→ **Work task**:
Up to and including the line that contains "open Sys2Proof Sys2Proof.Machine", write out each line of the material from its first line, exactly.

→ **Supplied records**:
-- ==== Sys2Proof/Tests/Slice0.lean ====
section
/-!
SUPPORT. The model's own tests: ill-formed commands, small runs with results worked out from the spec, and for every
statement with hypotheses a concrete state and operands that meet them, clause by clause.
-/
namespace Sys2Proof.Tests

open Sys2Proof Sys2Proof.Machine

-- One theorem after the other: hundreds of them at once, each with a thread of its own, would not fit the memory limit.
set_option Elab.async false

/-! ### Small states -/

/-- An entry from its fields: lowest bit and value of each. -/
def entry (fields : List (Nat × Nat)) : Entry := BitVec.ofNat 128 (fields.map (fun p => p.2 * 2 ^ p.1)).sum

/-- The state after reset with some register fields set. -/
def withF (l : List (Field × Nat)) : State := l.foldl (fun s p => setF s p.1 p.2) State.reset

/-- Cluster 0 (a Crown) runs, and strand 0 of core 0 is READY at entry `e` with A registers `a` and S registers `x`. -/
def ready (e : Entry) (a x : List Nat) : State :=
  let s := withF [(fCLU_STATE_PSTATE 0, 0)]
  let v := { Strand.idle with phase := .ready, pc := some 0, context := 1 }
  let v := { v with
    areg := (a ++ List.replicate 8 0).take 8 |>.map (BitVec.ofNat 64)
    sreg := (x ++ List.replicate 16 0).take 16 |>.map (BitVec.ofNat 64) }
  { s with comp := { s.comp with
      coreStore := [(0, e)], cores := [(0, { Core.empty with strands := Core.empty.strands.set 0 v })] } }

/-- Core 0 of a state changed. -/
def core0 (f : Core → Core) (s : State) : State :=
  { s with comp := { s.comp with cores := [(0, f (getCore s 0))] } }

/-- Strand 0 of core 0 changed. -/
def strand0 (f : Strand → Strand) (s : State) : State := core0 (fun k => { k with strands := k.strands.modify 0 f }) s

/-- What `Issues` asks, as a check. -/
def issues (s : State) (c i op : Nat) (e : Entry) : Bool :=
  entryAt s c (getStrand s c i).pc == e && eOP e == op && entryOk (isCulet c) e &&
  (getStrand s c i).phase != .idle && (getStrand s c i).phase != .faulted && pstate s (clusterOfCore c) == 0 &&
  lineHeld (getStrand s c i) && !entryPoisoned s c (getStrand s c i) &&
  (windowLatches e ++ cmaskLatches e).all (fun l => latchGet s c l.1 l.2 == 0) &&
  (entryRegs e).all (fun r => (pendingOp (getCore s c) i r).isNone) &&
  (!entryRemote s c i e || decide (remoteCount (getCore s c) i < 8)) &&
  (doneLatch e).all (fun l => decide (latchGet s c l.1 l.2 < latchMax l.1)) &&
  (triedBefore (getCore s c).last i).all (fun j => !takesTurn s c j)

theorem issues_of {s : State} {c i op : Nat} {e : Entry} (h : issues s c i op e = true) : Issues s c i op e := by
  simp only [issues, Bool.and_eq_true, List.all_eq_true, Bool.or_eq_true, Bool.not_eq_true', beq_iff_eq, bne_iff_ne,
    Option.isNone_iff_eq_none, decide_eq_true_eq, Option.all_eq_true] at h
  obtain ⟨⟨⟨⟨⟨⟨⟨⟨⟨⟨⟨⟨h1, h2⟩, h3⟩, h4⟩, h5⟩, h6⟩, h7⟩, h8⟩, h9⟩, h10⟩, h11⟩, h12⟩, h13⟩ := h
  exact ⟨h1, h2, h3, ⟨h4, h5⟩, h6, h7, h8, h9, h10, fun h => h11.resolve_left (by simp [h]), h12, h13⟩

/-- What `State.Sound` asks. -/
theorem sound_of {s : State} (h : (RegFile.wf s.regs && Memory.wf s.comp.sram && Memory.wf s.tiers.hbm &&
    Memory.wf s.tiers.loanMem && Memory.wf s.flash.data && Memory.wf s.flash.media &&
    decide (-100 ≤ s.time.slew) && decide (s.time.slew ≤ 100) && decide (s.time.slewPos < 250000000) &&
    (s.time.slew != 0 || s.time.slewPos == 0) && s.padlock.life.length == 3 && s.padlock.svn.length == 3 &&
    s.padlock.fused.length == 3 && List.length s.padlock.debug == 3) = true) : s.Sound := by
  simp only [Bool.and_eq_true, decide_eq_true_eq, beq_iff_eq, Bool.or_eq_true, bne_iff_ne] at h
  obtain ⟨⟨⟨⟨⟨⟨⟨⟨⟨⟨⟨⟨⟨h1, h2⟩, h3⟩, h4⟩, h5⟩, h6⟩, h7⟩, h8⟩, h9⟩, h10⟩, h11⟩, h12⟩, h13⟩, h14⟩ := h
  exact ⟨h1, h2, h3, h4, h5, h6, ⟨h7, h8, h9, fun h => h10.resolve_left (by simp [h])⟩, ⟨h11, h12, h13, h14⟩⟩

/-! ### WellFormed refuses what each of its checks names -/

/-- A flash write past the end of its granule, a BAR2 write whose length is not that of its bytes, a trace record of a
type that the funnel or a cluster's power state emits, a discarded MCTP message of a served type, and an empty dump
read. -/
theorem test_ill_formed :
    (Instr.flashWrite 0 16383 [1, 2] 0 false).wellFormed = false ∧
    (Instr.flashWrite 0 16383 [1] 0 false).wellFormed = true ∧
    (Instr.bar2Access 0 2 (some [1])).wellFormed = false ∧ (Instr.bar2Access 0 1 (some [1])).wellFormed = true ∧
    (Instr.bar2Access 0 2 none).wellFormed = true ∧
    (Instr.traceRecord 5 0 0 0 0 false).wellFormed = false ∧ (Instr.traceRecord 6 0 0 0 0 false).wellFormed = true ∧
    (Instr.mctpDiscard 1).wellFormed = false ∧ (Instr.mctpDiscard 2).wellFormed = true ∧
    (Instr.readDump 0 0 0 0).wellFormed = false ∧ (Instr.readDump 0 0 0 1024).wellFormed = true := by decide

/-! ### Queue, tick and time -/

theorem witness_StepRunsFrontCommand :
    { State.reset with pending := [.heatDecay, .syncMissed] }.pending = Instr.heatDecay :: [.syncMissed] := by decide

/-- A correction of the time base in force. -/
def slewing (e : Int) (pos : Nat) : State := { State.reset with time := { TimeBase.reset with slew := e, slewPos := pos } }

theorem witness_EmptyQueueTicksTheTime :
    State.reset.pending = [] ∧ State.reset.time.slew = 0 ∧
    (slewing 100 249999999).pending = [] ∧ (slewing 100 249999999).time.slew ≠ 0 ∧
    (slewing 100 249999999).time.slewPos = 249999999 ∧
    (slewing (-100) 249999998).time.slew ≠ 0 ∧ (slewing (-100) 249999998).time.slewPos < 249999999 := by decide

theorem witness_CorrectionRemovesItsError : ∀ e ∈ [(-100 : Int), 100],
    (slewing e 0).pending = [] ∧ (slewing e 0).time.slew ≠ 0 ∧ -100 ≤ (slewing e 0).time.slew ∧
    (slewing e 0).time.slew ≤ 100 ∧ (slewing e 0).time.slewPos = 0 ∧ 250000000 ≤ 250000000 := by decide

/-- A legal state with two commands waiting. -/
def queued : State := { withF [(fMEM_CFG_LOW_WM, 1)] with pending := [.heatDecay, .syncMissed] }

theorem witness_EveryCommandCompletes : queued.Sound := sound_of (by decide)

theorem witness_LegalityIsKept : queued.Sound ∧ ∃ t, Machine.step queued = .next t := ⟨sound_of (by decide), _, rfl⟩

theorem witness_QueueDrains : queued.Sound ∧ queued.pending.length = 2 := ⟨sound_of (by decide), by decide⟩

/-! ### Control and scalar entries -/

theorem witness_ControlAndScalarEntries_control :
    (∀ op ∈ [0x01, 0x08, 0x09, 0x02, 0x06, 0x10, 0x11, 0x14, 0x15, 0x16, 0x03, 0x04, 0x05],
      issues (ready (entry [(0, op)]) [] []) 0 0 op (entry [(0, op)]) = true) := by decide

/-- BRANCH with each condition, taken and not: S0 is S0 or 1. -/
theorem witness_ControlAndScalarEntries_branch :
    (∀ k < 6, issues (ready (entry [(0, 0x03), (44, k), (40, 1)]) [] [0, 1]) 0 0 0x03 (entry [(0, 0x03), (44, k), (40, 1)])
      = true) := by decide

theorem witness_ControlAndScalarEntries_stack :
    (let s := strand0 (fun v => { v with stack := [some 1, some 2, some 3] }) (ready (entry [(0, 0x06)]) [] [])
     issues s 0 0 0x06 (entry [(0, 0x06)]) = true ∧ (getStrand s 0 0).stack.length < 4) ∧
    (let s := strand0 (fun v => { v with stack := [some 1] }) (ready (entry [(0, 0x07)]) [] [])
     issues s 0 0 0x07 (entry [(0, 0x07)]) = true ∧ (getStrand s 0 0).stack = some 1 :: []) := by decide

/-- LOOP with its count from S1, at the clamp and beyond it. -/
theorem witness_ControlAndScalarEntries_loop : ∀ n ∈ [2 ^ 24, 2 ^ 24 + 1, 0],
    let e := entry [(0, 0x04), (38, 1), (63, 1)]
    issues (ready e [] [0, n]) 0 0 0x04 e = true ∧ (getS (ready e [] [0, n]) 0 0 (fld e 63 4)).toNat = n := by decide

theorem witness_ControlAndScalarEntries_notify : ∀ b ∈ [false, true],
    let e := entry [(0, 0x0A), (36, b.toNat), (37, 5)]
    let s := latchRaise (ready e [] []) 0 b 5
    issues s 0 0 0x0A e = true ∧ latchGet s 0 (flag e 36) (fld e 37 6) ≠ 0 := by decide

/-- SALU with each function. -/
theorem witness_ControlAndScalarEntries_salu : ∀ k < 13,
    let e := entry [(0, 0x11), (44, 1), (81, k)]
    issues (ready e [] [5, 3]) 0 0 0x11 e = true ∧ fld e 81 4 = k := by decide

/-! ### Entries that do not issue -/

theorem witness_EntriesThatDoNotIssue_unloaded :
    tabFind (ready (entry [(0, 1)]) [] []).comp.coreStore (0 * 1024 + 1023) = none ∧
    tabFind (ready (entry [(0, 1)]) [] []).comp.clusterStore (clusterOfCore 0 * 1024 + 1023) = none := by decide

/-- What the clause on a fetched entry asks. -/
def fetched (s : State) (e : Entry) : Bool :=
  entryAt s 0 (getStrand s 0 0).pc == e && (getStrand s 0 0).phase != .idle && (getStrand s 0 0).phase != .faulted &&
  pstate s (clusterOfCore 0) == 0 && lineHeld (getStrand s 0 0) && !entryPoisoned s 0 (getStrand s 0 0) &&
  (triedBefore (getCore s 0).last 0).all (fun j => !takesTurn s 0 j)

/-- Strand 1 stands at a NOP and is tried before strand 0, which issued last. -/
theorem witness_EntriesThatDoNotIssue_turn :
    let e := entry [(0, 1)]
    let s := core0 (fun k => { k with last := 0, strands := k.strands.set 1 (getStrand (ready e [] []) 0 0) }) (ready e [] [])
    entryAt s 0 (getStrand s 0 0).pc = e ∧ (getStrand s 0 0).phase ≠ .idle ∧ (getStrand s 0 0).phase ≠ .faulted ∧
    pstate s (clusterOfCore 0) = 0 ∧ lineHeld (getStrand s 0 0) = true ∧ entryPoisoned s 0 (getStrand s 0 0) = false ∧
    ∃ j ∈ triedBefore (getCore s 0).last 0, takesTurn s 0 j = true := by decide

theorem witness_EntriesThatDoNotIssue_empty :
    fetched (ready 0 [] []) 0 = true ∧ getF (ready 0 [] []) (fCLU_CORE_STAT_FAULT_CAUSE 0 0) = 0 ∧
    (getCore (ready 0 [] []) 0).launch = none ∧
    (let s := setF (ready 0 [] []) (fCLU_CORE_STAT_FAULT_CAUSE 0 0) 1
     fetched s 0 = true ∧ getF s (fCLU_CORE_STAT_FAULT_CAUSE 0 0) ≠ 0) := by decide

/-- Valid entries of every opcode of the rows that these clauses range over. -/
def samples : List Entry := [
  entry [(0, 0x01)], entry [(0, 0x02)], entry [(0, 0x03)], entry [(0, 0x04)], entry [(0, 0x05)], entry [(0, 0x06)],
  entry [(0, 0x07)], entry [(0, 0x08)], entry [(0, 0x09)], entry [(0, 0x0A)], entry [(0, 0x10)], entry [(0, 0x11)],
  entry [(0, 0x12)], entry [(0, 0x13)], entry [(0, 0x14)], entry [(0, 0x15)], entry [(0, 0x16)], entry [(0, 0x20)],
  entry [(0, 0x22)], entry [(0, 0x30), (46, 1), (62, 3), (66, 3)], entry [(0, 0x40)], entry [(0, 0x41), (42, 1)],
  entry [(0, 0x50), (42, 1)], entry [(0, 0x51), (42, 1)], entry [(0, 0x52), (42, 1)], entry [(0, 0x53), (42, 1)],
  entry [(0, 0x60), (83, 1)], entry [(0, 0x61)], entry [(0, 0x62), (45, 1)], entry [(0, 0x63)],
  entry [(0, 0x64), (93, 1)], entry [(0, 0x65), (83, 1)], entry [(0, 0x66), (58, 1)], entry [(0, 0x70)],
  entry [(0, 0x71)], entry [(0, 0x72)], entry [(0, 0x73), (56, 1)], entry [(0, 0x74)]]

/-- Every one of them is held WAITING by core latch 0 of its window. -/
theorem witness_EntriesThatDoNotIssue_waiting : samples.all (fun e =>
    let e := e ||| entry [(11, 1)]
    let s := latchRaise (ready e [] []) 0 false 0
    fetched s e && entryOk (isCulet 0) e &&
    (windowLatches e ++ cmaskLatches e).any (fun l => latchGet s 0 l.1 l.2 != 0)) = true := by decide +kernel

/-- WAIT is held by its CMASK too. -/
theorem witness_EntriesThatDoNotIssue_cmask :
    let e := entry [(0, 0x08), (36 + 63, 1)]
    let s := latchRaise (ready e [] []) 0 false 63
    fetched s e = true ∧ entryOk (isCulet 0) e = true ∧
    ∃ l ∈ windowLatches e ++ cmaskLatches e, latchGet s 0 l.1 l.2 ≠ 0 := by decide

/-- MOVE, an entry of Culet cores: core 73728 is the first one of the first Pavilion cluster. -/
theorem witness_EntriesThatDoNotIssue_move :
    isCulet 73728 = true ∧ entryOk true (entry [(0, 0x21), (41, 64)]) = true := by decide

/-- An operation of strand 0 that writes S0. -/
def opS0 (remote : Bool) : OutOp := ⟨7, 0, 0x12, none, some 0, 9, remote, .done, none⟩

theorem witness_EntriesThatDoNotIssue_remote :
    let e := entry [(0, 0x11)]
    let s := core0 (fun k => { k with ops := [opS0 true] }) (ready e [] [])
    fetched s e = true ∧ entryOk (isCulet 0) e = true ∧
    (∀ l ∈ windowLatches e ++ cmaskLatches e, latchGet s 0 l.1 l.2 = 0) ∧
    (∃ r ∈ entryRegs e, pendingOp (getCore s 0) 0 r = some (opS0 true)) ∧ (opS0 true).remote = true := by decide

theorem witness_EntriesThatDoNotIssue_passed :
    let e := entry [(0, 0x11)]
    let s := core0 (fun k => { k with ops := [opS0 false] }) (ready e [] [])
    fetched s e = true ∧ (∀ l ∈ windowLatches e ++ cmaskLatches e, latchGet s 0 l.1 l.2 = 0) ∧
    (∃ r ∈ entryRegs e, pendingOp (getCore s 0) 0 r ≠ none) ∧
    (∀ r ∈ entryRegs e, (pendingOp (getCore s 0) 0 r).all (fun o => !o.remote) = true) := by decide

→ **The answer**:
-- ==== Sys2Proof/Tests/Slice0.lean ====
section
/-!
SUPPORT. The model's own tests: ill-formed commands, small runs with results worked out from the spec, and for every
statement with hypotheses a concrete state and operands that meet them, clause by clause.
-/
namespace Sys2Proof.Tests

open Sys2Proof Sys2Proof.Machine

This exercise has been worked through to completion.